> [WHAT THE EXERCISE ASKS]:
Please copy each line of the records below that includes the word "ready".

> [Stored items]:
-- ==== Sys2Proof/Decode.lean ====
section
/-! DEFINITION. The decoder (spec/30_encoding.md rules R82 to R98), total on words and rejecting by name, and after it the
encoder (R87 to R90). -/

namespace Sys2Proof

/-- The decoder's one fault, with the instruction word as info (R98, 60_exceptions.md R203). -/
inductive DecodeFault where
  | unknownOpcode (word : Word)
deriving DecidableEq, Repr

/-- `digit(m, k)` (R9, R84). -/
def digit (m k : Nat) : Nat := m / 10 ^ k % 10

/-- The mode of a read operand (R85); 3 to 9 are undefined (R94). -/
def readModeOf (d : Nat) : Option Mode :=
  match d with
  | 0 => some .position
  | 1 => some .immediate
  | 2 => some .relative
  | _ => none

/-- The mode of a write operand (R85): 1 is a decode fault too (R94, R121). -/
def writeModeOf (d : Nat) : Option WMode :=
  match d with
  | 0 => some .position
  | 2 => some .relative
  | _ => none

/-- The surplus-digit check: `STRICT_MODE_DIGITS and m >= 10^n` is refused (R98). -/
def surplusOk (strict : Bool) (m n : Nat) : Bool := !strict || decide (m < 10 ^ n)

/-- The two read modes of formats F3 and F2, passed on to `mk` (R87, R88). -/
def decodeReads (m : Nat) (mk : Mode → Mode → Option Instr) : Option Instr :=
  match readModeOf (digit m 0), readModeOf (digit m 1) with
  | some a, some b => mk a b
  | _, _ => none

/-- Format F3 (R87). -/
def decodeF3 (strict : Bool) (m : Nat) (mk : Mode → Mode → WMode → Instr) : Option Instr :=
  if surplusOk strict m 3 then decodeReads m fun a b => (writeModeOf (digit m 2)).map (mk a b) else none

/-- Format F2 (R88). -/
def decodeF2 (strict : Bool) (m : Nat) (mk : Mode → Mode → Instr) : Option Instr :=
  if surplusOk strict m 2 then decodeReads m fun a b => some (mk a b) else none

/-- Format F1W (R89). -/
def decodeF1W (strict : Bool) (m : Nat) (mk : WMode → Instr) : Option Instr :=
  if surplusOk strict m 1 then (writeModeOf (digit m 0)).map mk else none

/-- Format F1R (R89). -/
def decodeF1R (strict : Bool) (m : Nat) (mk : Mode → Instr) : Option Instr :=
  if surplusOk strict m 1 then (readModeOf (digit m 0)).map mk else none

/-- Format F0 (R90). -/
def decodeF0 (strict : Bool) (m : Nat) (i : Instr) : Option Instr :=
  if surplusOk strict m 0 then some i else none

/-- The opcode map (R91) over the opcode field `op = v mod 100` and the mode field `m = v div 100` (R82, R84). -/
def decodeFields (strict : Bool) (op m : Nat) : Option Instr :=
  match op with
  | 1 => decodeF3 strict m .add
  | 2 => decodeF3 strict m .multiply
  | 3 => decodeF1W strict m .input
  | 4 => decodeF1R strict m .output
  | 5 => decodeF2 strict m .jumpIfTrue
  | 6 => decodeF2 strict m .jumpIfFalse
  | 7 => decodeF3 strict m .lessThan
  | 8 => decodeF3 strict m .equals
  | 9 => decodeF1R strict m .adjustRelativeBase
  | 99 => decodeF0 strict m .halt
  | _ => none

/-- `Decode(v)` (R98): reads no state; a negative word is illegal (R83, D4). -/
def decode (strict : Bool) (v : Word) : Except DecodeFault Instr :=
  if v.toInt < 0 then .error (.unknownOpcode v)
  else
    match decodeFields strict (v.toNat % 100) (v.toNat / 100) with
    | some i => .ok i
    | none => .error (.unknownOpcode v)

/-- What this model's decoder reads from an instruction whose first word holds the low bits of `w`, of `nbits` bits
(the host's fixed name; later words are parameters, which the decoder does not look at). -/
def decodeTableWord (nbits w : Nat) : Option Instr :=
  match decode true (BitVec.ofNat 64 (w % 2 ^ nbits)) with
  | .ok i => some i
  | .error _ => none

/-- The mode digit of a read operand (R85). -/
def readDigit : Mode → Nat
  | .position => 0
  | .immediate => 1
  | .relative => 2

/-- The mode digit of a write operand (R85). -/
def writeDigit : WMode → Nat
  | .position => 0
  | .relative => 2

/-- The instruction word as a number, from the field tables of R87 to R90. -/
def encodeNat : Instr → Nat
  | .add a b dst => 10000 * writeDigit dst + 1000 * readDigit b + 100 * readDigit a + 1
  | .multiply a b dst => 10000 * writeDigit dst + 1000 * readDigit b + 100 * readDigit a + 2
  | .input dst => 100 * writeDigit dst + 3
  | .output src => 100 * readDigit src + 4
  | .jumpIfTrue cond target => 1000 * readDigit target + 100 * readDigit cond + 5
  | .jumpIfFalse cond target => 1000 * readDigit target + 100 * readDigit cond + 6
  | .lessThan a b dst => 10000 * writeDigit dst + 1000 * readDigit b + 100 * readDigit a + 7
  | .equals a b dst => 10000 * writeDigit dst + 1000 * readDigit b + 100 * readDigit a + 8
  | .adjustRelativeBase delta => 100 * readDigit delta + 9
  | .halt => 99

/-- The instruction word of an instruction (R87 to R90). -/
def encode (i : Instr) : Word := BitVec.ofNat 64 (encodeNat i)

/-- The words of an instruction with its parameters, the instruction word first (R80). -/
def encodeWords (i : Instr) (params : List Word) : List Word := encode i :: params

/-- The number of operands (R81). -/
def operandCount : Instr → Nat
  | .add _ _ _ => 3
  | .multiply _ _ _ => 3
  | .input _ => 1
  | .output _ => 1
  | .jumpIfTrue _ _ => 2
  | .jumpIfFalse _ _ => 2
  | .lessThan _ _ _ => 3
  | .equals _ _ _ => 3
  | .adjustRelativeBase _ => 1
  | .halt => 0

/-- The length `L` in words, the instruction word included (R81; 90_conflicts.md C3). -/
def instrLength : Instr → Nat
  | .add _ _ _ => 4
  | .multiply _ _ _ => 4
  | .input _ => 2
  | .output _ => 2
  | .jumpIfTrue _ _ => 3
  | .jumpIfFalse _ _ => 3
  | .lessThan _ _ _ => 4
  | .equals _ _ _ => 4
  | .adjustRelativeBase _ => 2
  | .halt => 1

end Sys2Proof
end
==
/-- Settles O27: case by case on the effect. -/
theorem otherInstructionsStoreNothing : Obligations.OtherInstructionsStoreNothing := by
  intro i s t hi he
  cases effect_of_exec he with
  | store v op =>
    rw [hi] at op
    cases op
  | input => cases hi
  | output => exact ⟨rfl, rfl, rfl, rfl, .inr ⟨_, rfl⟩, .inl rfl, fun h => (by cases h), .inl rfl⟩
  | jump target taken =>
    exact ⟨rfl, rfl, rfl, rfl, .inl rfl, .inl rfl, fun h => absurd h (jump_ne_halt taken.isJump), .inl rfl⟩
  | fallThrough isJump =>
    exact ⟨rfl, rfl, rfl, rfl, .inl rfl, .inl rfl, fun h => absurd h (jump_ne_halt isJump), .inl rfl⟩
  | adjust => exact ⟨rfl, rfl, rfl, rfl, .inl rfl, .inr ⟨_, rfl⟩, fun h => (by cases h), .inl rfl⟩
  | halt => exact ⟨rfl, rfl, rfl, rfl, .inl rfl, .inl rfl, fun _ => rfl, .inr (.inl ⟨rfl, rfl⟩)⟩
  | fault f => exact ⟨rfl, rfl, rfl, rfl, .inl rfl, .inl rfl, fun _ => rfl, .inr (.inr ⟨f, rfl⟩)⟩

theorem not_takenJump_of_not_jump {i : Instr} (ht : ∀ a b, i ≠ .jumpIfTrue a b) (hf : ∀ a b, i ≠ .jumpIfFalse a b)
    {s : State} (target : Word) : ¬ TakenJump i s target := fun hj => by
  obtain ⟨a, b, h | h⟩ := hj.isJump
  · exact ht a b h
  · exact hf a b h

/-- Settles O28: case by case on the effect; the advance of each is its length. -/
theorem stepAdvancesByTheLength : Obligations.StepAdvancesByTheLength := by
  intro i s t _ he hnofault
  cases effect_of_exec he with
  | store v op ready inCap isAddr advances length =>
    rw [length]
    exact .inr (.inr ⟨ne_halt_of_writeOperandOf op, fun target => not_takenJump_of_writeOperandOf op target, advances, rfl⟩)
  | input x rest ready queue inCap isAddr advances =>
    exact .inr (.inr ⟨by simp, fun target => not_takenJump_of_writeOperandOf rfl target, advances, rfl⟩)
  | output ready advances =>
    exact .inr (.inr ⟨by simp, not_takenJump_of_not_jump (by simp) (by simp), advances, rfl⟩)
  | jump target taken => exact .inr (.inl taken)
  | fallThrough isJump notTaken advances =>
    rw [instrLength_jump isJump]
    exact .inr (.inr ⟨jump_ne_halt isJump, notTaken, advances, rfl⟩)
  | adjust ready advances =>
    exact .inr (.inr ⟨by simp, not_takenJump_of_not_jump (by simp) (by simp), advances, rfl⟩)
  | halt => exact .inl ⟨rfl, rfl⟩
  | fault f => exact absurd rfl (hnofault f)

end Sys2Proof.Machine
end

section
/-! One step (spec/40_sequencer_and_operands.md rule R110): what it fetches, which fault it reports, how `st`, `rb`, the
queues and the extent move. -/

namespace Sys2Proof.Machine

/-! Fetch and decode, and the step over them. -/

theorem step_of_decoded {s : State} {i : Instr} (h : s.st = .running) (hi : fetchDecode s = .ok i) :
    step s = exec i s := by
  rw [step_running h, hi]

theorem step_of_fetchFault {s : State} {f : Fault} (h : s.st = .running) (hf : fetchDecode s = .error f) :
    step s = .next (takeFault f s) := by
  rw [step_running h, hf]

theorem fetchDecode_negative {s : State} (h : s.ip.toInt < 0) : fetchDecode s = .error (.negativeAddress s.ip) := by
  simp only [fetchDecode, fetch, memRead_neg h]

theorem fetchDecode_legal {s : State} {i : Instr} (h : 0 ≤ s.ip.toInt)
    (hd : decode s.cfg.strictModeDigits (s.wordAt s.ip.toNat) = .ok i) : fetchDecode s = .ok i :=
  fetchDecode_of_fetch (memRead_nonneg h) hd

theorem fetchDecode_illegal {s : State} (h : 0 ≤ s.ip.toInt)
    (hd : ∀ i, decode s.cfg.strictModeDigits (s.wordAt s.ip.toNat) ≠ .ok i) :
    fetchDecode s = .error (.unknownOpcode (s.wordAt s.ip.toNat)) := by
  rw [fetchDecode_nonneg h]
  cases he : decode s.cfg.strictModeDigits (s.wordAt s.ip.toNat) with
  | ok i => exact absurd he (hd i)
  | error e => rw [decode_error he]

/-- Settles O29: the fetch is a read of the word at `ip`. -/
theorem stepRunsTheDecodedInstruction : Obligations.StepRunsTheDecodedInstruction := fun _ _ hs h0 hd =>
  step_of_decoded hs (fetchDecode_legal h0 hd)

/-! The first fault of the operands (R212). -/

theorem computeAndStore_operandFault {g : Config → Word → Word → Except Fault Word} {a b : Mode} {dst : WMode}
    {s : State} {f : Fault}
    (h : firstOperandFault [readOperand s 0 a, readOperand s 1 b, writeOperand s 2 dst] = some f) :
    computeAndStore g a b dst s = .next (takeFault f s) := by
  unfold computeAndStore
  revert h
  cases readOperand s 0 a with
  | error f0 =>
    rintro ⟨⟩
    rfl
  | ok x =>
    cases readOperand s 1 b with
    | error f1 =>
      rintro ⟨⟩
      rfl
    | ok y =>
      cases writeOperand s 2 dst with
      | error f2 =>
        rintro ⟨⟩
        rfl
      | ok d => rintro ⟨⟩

> [TASK RESPONSE]:
  | store v op ready inCap isAddr advances length =>
  | input x rest ready queue inCap isAddr advances =>
  | output ready advances =>
  | adjust ready advances =>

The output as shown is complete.